■ WHAT YOU ARE ASKED TO DO ■
Set down exactly the lines below between the line holding "-- ==== Sys2Proof/Laws/KeptNode.lean" and the line holding "### RegMap -/", inclusive; no other line belongs in the answer.

╭─ PROVIDED ENTRIES

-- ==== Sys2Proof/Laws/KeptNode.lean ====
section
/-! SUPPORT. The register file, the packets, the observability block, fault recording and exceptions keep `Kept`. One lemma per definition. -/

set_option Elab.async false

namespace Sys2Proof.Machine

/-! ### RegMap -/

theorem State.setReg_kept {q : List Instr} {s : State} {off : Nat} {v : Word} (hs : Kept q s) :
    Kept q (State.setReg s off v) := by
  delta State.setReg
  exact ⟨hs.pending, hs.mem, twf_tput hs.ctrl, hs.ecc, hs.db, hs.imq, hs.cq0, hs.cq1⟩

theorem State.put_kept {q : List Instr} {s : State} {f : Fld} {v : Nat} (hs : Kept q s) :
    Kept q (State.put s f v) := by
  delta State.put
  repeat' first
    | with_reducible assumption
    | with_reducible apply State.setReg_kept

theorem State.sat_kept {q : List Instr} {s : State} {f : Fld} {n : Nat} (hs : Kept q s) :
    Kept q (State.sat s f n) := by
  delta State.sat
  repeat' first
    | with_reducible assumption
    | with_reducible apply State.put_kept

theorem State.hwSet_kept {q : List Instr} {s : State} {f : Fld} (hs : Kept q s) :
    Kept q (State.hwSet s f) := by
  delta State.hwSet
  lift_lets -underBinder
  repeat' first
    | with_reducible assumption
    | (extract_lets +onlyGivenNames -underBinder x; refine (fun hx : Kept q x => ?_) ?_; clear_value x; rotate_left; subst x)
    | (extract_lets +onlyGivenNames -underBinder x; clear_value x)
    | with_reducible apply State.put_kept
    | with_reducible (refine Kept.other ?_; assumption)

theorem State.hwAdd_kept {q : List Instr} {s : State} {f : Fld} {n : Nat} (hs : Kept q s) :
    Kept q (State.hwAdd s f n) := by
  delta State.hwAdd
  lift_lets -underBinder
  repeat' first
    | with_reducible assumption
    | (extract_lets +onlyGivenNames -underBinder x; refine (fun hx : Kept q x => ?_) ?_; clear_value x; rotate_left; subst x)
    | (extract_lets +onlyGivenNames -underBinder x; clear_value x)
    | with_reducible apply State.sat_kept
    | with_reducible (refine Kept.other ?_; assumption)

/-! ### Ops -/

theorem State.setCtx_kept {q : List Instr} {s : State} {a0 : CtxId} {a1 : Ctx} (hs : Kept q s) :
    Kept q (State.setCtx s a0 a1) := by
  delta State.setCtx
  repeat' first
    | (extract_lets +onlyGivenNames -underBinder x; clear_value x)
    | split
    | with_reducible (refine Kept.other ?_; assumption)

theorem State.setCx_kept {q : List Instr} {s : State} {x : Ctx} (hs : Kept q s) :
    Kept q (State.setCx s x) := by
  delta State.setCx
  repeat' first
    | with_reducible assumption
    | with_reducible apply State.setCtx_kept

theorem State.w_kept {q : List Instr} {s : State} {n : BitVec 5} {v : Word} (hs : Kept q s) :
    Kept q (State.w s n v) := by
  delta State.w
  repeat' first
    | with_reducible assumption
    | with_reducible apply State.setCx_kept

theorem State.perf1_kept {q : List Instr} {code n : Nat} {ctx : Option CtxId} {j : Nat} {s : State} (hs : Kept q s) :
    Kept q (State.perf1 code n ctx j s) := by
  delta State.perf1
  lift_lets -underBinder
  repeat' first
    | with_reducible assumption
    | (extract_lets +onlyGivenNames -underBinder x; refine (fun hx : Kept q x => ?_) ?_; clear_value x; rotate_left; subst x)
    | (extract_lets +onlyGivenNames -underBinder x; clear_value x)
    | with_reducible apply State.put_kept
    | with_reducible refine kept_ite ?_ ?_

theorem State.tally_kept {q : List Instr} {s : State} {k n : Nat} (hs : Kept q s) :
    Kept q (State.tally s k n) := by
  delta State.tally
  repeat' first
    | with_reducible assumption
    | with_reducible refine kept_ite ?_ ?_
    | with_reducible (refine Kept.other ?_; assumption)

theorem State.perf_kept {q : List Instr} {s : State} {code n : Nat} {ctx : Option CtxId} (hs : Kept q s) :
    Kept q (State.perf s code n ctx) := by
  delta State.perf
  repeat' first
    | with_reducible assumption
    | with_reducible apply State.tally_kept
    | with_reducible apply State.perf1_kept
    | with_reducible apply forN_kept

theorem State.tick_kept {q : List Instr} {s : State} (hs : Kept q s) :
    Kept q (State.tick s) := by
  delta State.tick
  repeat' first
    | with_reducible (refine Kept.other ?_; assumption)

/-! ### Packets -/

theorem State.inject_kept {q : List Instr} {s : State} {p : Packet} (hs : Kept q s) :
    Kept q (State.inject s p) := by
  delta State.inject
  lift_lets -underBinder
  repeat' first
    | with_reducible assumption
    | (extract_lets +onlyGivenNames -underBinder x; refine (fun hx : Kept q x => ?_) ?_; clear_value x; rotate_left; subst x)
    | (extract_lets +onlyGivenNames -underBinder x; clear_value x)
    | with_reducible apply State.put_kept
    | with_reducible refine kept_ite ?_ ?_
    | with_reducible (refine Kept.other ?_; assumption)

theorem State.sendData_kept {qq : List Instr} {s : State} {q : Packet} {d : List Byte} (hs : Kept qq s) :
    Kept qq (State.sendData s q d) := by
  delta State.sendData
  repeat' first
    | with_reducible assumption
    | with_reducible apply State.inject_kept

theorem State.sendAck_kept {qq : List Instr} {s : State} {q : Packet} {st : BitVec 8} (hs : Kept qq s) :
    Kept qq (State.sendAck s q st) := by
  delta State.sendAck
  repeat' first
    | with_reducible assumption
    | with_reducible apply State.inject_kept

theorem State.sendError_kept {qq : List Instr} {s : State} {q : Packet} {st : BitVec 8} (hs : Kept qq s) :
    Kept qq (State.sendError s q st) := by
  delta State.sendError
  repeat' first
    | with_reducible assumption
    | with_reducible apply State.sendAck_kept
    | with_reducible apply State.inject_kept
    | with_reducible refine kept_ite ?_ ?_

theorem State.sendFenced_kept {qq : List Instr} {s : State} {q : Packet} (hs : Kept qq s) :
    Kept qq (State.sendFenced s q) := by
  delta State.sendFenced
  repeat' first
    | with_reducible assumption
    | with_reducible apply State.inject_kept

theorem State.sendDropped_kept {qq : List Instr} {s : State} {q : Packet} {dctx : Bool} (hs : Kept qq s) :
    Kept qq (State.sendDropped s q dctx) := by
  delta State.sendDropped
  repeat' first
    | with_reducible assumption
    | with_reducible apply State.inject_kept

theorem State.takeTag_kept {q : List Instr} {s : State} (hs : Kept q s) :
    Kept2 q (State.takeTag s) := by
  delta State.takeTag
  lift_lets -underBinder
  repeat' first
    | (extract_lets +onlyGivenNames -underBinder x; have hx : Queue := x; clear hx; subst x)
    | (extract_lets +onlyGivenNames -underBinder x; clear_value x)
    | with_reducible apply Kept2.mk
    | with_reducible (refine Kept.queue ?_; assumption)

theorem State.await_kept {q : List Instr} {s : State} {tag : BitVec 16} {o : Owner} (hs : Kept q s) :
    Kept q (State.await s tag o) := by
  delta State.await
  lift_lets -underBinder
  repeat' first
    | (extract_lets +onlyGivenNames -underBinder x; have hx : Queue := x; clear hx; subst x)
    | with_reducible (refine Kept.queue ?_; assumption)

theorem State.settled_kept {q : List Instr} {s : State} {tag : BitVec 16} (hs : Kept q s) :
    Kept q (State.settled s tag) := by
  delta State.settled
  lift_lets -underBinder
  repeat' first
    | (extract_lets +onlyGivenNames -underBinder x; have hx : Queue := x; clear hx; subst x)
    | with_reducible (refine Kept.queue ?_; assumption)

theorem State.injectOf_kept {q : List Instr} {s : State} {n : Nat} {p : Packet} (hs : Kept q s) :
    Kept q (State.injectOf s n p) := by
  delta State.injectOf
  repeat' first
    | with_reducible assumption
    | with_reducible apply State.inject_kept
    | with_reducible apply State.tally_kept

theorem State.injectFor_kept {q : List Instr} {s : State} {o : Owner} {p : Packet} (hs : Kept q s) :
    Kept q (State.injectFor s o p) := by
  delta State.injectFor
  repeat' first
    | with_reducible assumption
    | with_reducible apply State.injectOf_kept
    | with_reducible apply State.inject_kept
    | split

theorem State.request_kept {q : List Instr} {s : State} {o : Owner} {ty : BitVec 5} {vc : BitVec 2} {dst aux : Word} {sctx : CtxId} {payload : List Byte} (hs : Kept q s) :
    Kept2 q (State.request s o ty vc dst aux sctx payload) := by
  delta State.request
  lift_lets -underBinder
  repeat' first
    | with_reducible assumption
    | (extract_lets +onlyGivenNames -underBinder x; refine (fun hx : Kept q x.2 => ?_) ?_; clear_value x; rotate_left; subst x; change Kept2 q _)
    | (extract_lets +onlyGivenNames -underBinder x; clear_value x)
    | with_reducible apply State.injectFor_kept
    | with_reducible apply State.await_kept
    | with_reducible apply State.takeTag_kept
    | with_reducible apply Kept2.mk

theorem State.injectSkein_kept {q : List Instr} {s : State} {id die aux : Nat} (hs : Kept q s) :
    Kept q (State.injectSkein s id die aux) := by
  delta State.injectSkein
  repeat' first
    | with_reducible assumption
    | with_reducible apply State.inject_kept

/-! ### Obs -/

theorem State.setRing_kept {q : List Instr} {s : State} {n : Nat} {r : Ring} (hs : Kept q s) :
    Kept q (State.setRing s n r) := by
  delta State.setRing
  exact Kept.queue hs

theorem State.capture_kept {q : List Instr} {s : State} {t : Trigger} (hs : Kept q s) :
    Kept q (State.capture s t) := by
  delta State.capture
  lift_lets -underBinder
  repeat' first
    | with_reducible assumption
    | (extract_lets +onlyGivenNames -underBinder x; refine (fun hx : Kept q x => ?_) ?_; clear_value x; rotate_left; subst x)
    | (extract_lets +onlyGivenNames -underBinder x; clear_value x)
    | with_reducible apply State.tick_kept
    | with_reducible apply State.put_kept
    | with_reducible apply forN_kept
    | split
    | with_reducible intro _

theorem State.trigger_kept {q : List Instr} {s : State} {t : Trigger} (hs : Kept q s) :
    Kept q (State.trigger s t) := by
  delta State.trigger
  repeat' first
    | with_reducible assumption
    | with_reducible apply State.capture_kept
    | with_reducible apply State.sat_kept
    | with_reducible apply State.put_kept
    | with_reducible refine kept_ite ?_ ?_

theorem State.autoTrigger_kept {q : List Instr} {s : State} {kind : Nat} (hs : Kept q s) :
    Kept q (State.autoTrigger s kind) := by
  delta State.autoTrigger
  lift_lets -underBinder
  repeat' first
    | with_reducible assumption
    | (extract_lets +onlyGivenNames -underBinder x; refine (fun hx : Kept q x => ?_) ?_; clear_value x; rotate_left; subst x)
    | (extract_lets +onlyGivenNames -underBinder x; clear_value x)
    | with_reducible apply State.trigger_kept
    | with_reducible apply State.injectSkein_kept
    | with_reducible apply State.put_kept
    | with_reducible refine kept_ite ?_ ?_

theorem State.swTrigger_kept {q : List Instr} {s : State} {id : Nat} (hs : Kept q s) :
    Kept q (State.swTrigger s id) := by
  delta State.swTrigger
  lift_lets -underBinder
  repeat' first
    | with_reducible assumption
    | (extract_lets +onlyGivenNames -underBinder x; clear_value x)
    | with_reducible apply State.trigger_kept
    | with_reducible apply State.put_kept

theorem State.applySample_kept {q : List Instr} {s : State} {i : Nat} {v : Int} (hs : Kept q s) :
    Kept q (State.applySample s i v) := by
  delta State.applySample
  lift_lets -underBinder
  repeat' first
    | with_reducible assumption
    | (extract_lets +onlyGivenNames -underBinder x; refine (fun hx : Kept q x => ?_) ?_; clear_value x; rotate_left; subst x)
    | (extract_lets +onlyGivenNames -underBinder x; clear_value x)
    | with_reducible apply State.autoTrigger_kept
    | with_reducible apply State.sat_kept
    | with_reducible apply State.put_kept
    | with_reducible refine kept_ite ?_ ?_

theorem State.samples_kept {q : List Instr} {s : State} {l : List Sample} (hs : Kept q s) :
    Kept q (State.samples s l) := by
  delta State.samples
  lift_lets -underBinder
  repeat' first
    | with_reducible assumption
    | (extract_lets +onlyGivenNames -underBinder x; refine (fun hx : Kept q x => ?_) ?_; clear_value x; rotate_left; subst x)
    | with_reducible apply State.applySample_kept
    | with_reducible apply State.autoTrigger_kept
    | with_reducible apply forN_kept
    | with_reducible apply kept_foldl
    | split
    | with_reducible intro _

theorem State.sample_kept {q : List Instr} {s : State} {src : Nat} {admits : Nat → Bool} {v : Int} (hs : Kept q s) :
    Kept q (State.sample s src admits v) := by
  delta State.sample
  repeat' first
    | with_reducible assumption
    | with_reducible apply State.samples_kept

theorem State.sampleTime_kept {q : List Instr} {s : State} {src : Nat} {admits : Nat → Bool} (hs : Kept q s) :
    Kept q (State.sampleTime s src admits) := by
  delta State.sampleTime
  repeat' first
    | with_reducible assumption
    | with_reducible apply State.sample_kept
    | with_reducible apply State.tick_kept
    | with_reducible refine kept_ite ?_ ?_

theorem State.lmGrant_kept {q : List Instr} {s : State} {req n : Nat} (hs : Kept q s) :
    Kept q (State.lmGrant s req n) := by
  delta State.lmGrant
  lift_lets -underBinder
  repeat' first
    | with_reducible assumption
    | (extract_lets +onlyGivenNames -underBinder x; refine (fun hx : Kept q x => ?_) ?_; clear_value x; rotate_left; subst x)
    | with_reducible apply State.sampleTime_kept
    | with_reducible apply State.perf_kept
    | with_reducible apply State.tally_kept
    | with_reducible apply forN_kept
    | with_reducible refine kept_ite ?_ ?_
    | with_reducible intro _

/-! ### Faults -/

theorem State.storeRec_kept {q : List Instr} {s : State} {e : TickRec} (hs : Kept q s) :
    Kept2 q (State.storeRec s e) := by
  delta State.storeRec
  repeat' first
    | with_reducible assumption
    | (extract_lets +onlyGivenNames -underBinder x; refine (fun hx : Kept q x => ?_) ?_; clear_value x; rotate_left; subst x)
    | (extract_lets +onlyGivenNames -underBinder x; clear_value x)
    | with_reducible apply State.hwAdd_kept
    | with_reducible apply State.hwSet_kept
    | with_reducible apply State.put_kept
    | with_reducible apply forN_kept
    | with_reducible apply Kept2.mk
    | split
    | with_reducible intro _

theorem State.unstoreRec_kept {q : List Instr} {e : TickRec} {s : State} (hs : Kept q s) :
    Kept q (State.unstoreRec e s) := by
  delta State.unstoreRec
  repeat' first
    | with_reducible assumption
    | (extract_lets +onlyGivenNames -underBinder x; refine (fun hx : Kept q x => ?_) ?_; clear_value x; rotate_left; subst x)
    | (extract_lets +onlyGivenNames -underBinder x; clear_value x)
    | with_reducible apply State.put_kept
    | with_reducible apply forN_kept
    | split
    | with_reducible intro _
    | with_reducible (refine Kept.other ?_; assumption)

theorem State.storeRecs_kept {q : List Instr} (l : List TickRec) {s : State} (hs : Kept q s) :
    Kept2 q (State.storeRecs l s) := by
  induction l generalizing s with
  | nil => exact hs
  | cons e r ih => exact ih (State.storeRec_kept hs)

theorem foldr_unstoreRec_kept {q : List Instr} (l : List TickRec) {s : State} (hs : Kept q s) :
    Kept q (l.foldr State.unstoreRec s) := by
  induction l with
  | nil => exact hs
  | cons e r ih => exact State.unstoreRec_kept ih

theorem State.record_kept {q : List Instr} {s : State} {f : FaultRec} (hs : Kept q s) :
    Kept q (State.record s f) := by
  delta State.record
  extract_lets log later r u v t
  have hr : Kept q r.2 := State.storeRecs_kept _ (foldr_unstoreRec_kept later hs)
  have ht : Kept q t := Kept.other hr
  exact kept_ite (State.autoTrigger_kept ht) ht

╰─
╭─ PROVIDED ENTRIES

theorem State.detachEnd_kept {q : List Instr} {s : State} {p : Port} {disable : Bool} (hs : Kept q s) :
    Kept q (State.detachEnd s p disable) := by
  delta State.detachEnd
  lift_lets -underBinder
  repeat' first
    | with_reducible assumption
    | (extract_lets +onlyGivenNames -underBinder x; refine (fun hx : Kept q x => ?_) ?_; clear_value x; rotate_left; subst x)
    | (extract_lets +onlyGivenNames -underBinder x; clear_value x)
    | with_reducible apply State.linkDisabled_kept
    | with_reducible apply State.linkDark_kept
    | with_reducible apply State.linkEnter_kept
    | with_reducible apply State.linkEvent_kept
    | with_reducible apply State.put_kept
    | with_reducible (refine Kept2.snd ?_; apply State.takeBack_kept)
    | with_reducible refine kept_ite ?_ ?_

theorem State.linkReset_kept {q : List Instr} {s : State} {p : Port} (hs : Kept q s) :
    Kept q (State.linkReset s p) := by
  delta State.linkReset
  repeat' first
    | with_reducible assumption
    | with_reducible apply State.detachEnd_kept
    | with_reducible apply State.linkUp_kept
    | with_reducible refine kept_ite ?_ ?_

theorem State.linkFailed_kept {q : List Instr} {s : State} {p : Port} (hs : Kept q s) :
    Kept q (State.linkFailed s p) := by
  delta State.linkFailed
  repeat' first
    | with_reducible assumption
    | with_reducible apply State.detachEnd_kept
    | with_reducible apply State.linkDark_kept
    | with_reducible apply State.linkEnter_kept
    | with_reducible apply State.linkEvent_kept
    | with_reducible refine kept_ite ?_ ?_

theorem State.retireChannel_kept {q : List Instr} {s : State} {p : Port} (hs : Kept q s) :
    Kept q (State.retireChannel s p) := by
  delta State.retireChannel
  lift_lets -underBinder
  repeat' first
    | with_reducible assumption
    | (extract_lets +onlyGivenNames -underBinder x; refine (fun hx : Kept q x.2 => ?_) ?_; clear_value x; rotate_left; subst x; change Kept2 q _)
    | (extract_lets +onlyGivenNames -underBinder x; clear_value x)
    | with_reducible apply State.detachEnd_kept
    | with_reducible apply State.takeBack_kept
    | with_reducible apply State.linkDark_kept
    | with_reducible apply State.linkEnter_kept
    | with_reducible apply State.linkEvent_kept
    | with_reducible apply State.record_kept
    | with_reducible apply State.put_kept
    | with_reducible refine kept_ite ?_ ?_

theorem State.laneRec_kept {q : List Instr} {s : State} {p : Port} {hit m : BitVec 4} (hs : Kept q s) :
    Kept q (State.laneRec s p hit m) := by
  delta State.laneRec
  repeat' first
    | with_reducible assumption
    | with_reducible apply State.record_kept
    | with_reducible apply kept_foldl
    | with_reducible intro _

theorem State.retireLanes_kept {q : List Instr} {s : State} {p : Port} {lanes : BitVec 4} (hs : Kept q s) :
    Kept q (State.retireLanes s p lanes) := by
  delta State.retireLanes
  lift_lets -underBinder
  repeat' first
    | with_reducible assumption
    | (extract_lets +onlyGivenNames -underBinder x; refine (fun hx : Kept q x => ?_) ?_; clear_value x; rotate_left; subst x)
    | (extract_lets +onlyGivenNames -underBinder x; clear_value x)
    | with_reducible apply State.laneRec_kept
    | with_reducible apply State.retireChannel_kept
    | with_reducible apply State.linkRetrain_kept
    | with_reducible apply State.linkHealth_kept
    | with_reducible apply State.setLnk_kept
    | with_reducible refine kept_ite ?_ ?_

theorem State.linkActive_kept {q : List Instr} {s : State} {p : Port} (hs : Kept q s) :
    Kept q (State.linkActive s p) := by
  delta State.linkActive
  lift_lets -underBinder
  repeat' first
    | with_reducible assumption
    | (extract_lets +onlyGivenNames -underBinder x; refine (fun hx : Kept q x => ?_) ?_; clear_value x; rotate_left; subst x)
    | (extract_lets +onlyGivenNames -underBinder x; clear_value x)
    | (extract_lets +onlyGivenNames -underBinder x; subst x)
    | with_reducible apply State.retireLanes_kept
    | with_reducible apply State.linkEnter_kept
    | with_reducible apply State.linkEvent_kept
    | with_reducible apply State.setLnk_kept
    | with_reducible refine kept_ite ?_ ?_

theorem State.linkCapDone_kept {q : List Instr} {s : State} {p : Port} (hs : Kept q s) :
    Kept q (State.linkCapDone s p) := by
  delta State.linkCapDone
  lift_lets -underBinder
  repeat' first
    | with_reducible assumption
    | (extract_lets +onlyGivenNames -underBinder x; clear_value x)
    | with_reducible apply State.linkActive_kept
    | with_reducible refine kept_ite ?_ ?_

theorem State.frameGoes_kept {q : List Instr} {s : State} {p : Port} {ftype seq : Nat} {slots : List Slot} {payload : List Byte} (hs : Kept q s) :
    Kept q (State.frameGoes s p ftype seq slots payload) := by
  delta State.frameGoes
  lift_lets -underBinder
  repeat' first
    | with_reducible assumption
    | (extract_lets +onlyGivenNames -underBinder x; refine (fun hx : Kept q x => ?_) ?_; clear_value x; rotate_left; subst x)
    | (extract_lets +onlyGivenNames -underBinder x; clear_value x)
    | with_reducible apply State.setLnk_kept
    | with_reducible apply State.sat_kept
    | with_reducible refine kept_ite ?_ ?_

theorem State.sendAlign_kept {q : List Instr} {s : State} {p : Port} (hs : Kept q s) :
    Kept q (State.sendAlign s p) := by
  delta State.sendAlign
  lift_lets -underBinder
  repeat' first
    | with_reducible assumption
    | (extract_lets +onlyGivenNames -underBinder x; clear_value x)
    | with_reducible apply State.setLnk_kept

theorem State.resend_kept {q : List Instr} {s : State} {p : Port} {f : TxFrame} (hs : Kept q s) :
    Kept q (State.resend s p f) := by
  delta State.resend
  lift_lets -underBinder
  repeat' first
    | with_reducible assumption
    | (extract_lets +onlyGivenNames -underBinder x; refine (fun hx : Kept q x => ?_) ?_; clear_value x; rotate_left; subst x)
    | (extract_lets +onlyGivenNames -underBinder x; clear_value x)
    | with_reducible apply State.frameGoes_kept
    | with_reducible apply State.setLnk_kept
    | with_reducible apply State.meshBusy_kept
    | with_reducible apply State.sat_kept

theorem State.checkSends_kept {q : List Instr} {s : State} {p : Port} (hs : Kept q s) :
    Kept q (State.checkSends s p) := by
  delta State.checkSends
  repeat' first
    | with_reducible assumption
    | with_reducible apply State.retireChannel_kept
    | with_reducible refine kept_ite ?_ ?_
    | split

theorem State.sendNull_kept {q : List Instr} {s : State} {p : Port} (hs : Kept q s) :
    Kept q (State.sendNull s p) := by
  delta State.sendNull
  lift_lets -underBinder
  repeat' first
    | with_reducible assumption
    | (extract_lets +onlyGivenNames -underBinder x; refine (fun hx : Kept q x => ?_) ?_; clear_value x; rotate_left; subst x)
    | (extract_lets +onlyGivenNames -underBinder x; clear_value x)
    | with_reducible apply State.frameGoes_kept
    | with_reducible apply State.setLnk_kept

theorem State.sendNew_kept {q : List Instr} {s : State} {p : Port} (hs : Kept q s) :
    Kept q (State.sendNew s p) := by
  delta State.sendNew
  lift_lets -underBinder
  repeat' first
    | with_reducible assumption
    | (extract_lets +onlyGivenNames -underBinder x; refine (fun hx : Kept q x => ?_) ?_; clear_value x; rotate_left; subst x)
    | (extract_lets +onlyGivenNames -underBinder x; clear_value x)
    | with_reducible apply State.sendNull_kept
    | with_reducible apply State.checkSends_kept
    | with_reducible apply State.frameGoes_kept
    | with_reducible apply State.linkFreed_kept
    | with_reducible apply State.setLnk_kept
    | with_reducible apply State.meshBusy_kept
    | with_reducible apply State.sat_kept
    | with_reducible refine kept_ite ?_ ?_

╰─

■ RESPONSE BELOW ■
-- ==== Sys2Proof/Laws/KeptNode.lean ====
section
/-! SUPPORT. The register file, the packets, the observability block, fault recording and exceptions keep `Kept`. One lemma per definition. -/

set_option Elab.async false

namespace Sys2Proof.Machine

/-! ### RegMap -/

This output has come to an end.